When the line containing "qs, r :: rs)" is found in the data below, copy it and each line after it through the line containing "(BitVec.ofNat 64 f)))", exactly and with no others.
---------- RECORDS PROVIDED
-- ==== Sys2Proof/Machine/Tables.lean ====
section
/-! DEFINITION. The row-control store and the Furrow table (R255, R260 to R263, R265), expert routing and hot experts (R281,
R282, R302 to R304), and exit notices (R266). -/

namespace Sys2Proof.Machine

/-! ## Accesses that hold the issue stage (R261, R282) -/

/-- The parts of an access checked one page after the other; windows and sync pages are refused. -/
def State.holdParts (s : State) (t : Task) (k : Acc) :
    List (Nat × Nat) → Except (Nat × Nat) (List (Piece × Nat) × List Resolved)
  | [] => .ok ([], [])
  | (va, n) :: rest =>
    match s.rangeAccess t k (BitVec.ofNat 64 va) n 0 with
    | .error e => .error e
    | .ok r =>
      let t1 : Task := match r.ovf with
        | none => t
        | some o => { t with csr := { t.csr with ovfptr := o } }
      match s.holdParts t1 k rest with
      | .error e => .error e
      | .ok (qs, rs) => .ok (r.tgt.pieces.map (fun p => (p, va)) ++ qs, r :: rs)

/-- A range checked at issue: its pieces with the address of each one's part, and what the checks leave (R261, R282). -/
def State.holdCheck (s : State) (k : Acc) (va : Word) (len : Nat) : Except Stop (List (Piece × Nat) × List Resolved) :=
  match s.holdParts s.cur k (pageParts va.toNat len) with
  | .error (c, f) => .error (.fault c (some (BitVec.ofNat 64 f)))
  | .ok r => .ok r

/-- The walks of a checked range cached, and its lines looked up. -/
def State.holdTouch (s : State) (r : List (Piece × Nat) × List Resolved) : State :=
  (r.2.foldl (fun s x => s.resolved s.stage.uid x) s).touch (r.1.map (·.1))

/-- The one fault record of an access that no path serves in some part of it (R354). -/
def State.holdLost (s : State) (ps : List (Piece × Nat)) : Option State :=
  ps.findSome? (fun e => (s.lostPiece [] [e.1]).map (fun x =>
    (s.faultRecord s.stage.uid (BitVec.ofNat 64 e.2) x.1 (s.recordGroup x.1) x.2).ungone x.1))

/-- The bytes of one piece as the task's own loads read them; those of another package are free (DESIGN CHOICE, log entry 21). -/
def State.holdByte (s : State) (q : Queues) (p : Piece) : List Byte :=
  overlay q p.pa
    (if p.pa < 2 ^ 52 && s.isRemote p.pa then (List.range p.len).map (fun i => Config.freeByte (s.fresh * 2 ^ 52 + p.pa + i))
     else s.readPiece [] p)

/-- Bytes of pieces as the task's own loads read them: zeros, with a fault record, where no path serves a part of them (R354). -/
def State.holdRead (s : State) (q : Queues) (ps : List (Piece × Nat)) : List Byte × State :=
  match s.holdLost ps with
  | some s1 => (List.replicate ((ps.map (·.1.len)).foldl (· + ·) 0) 0, s1)
  | none => (ps.flatMap (fun e => s.holdByte q e.1), s.mint)

/-- Bytes written into pieces, one after the other. -/
def State.holdPut (s : State) : List (Piece × Nat) → List Byte → State
  | [], _ => s
  | (p, va) :: ps, bs =>
    (s.writePieces (.form s.stage.uid false) (BitVec.ofNat 64 va) [p] (bs.take p.len)).holdPut ps (bs.drop p.len)

/-- Bytes written at home, which those behind the fabric reach by requests that the form awaits (R261, R282); none where no path
serves a part of them (R354). -/
def State.holdWrite (s : State) (ps : List (Piece × Nat)) (bs : List Byte) : State :=
  match s.holdLost ps with
  | some s1 => s1
  | none =>
    let s1 := s.holdPut ps bs
    { s1 with stage := { s1.stage with sent := some (s.fresh, s1.fresh) } }

/-- The lines of a checked range. -/
def holdLines (r : List (Piece × Nat)) : List Nat := r.flatMap (fun p => pieceLines p.1)

/-- Whether a form must still wait: accesses pushed before it have not performed at task scope, a launch holds back a line
that it touches (R320), a piece is held at an admission point (R346), or the store buffer holds a line that it writes and
cannot write home at once. -/
def State.holdWaits (s : State) (reads writes : List (Piece × Nat)) : Bool :=
  let t := s.cur
  let ps := (reads ++ writes).map (·.1)
  !(t.q.loads.isEmpty && t.q.stores.isEmpty) || s.piecesHeld s.stage.uid t.q.seq ps || ps.any s.heldPiece ||
    (holdLines writes).any (s.lineAway t.q)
--------------------
[RESPONSE AREA]:
      | .ok (qs, rs) => .ok (r.tgt.pieces.map (fun p => (p, va)) ++ qs, r :: rs)

/-- A range checked at issue: its pieces with the address of each one's part, and what the checks leave (R261, R282). -/
def State.holdCheck (s : State) (k : Acc) (va : Word) (len : Nat) : Except Stop (List (Piece × Nat) × List Resolved) :=
  match s.holdParts s.cur k (pageParts va.toNat len) with
  | .error (c, f) => .error (.fault c (some (BitVec.ofNat 64 f)))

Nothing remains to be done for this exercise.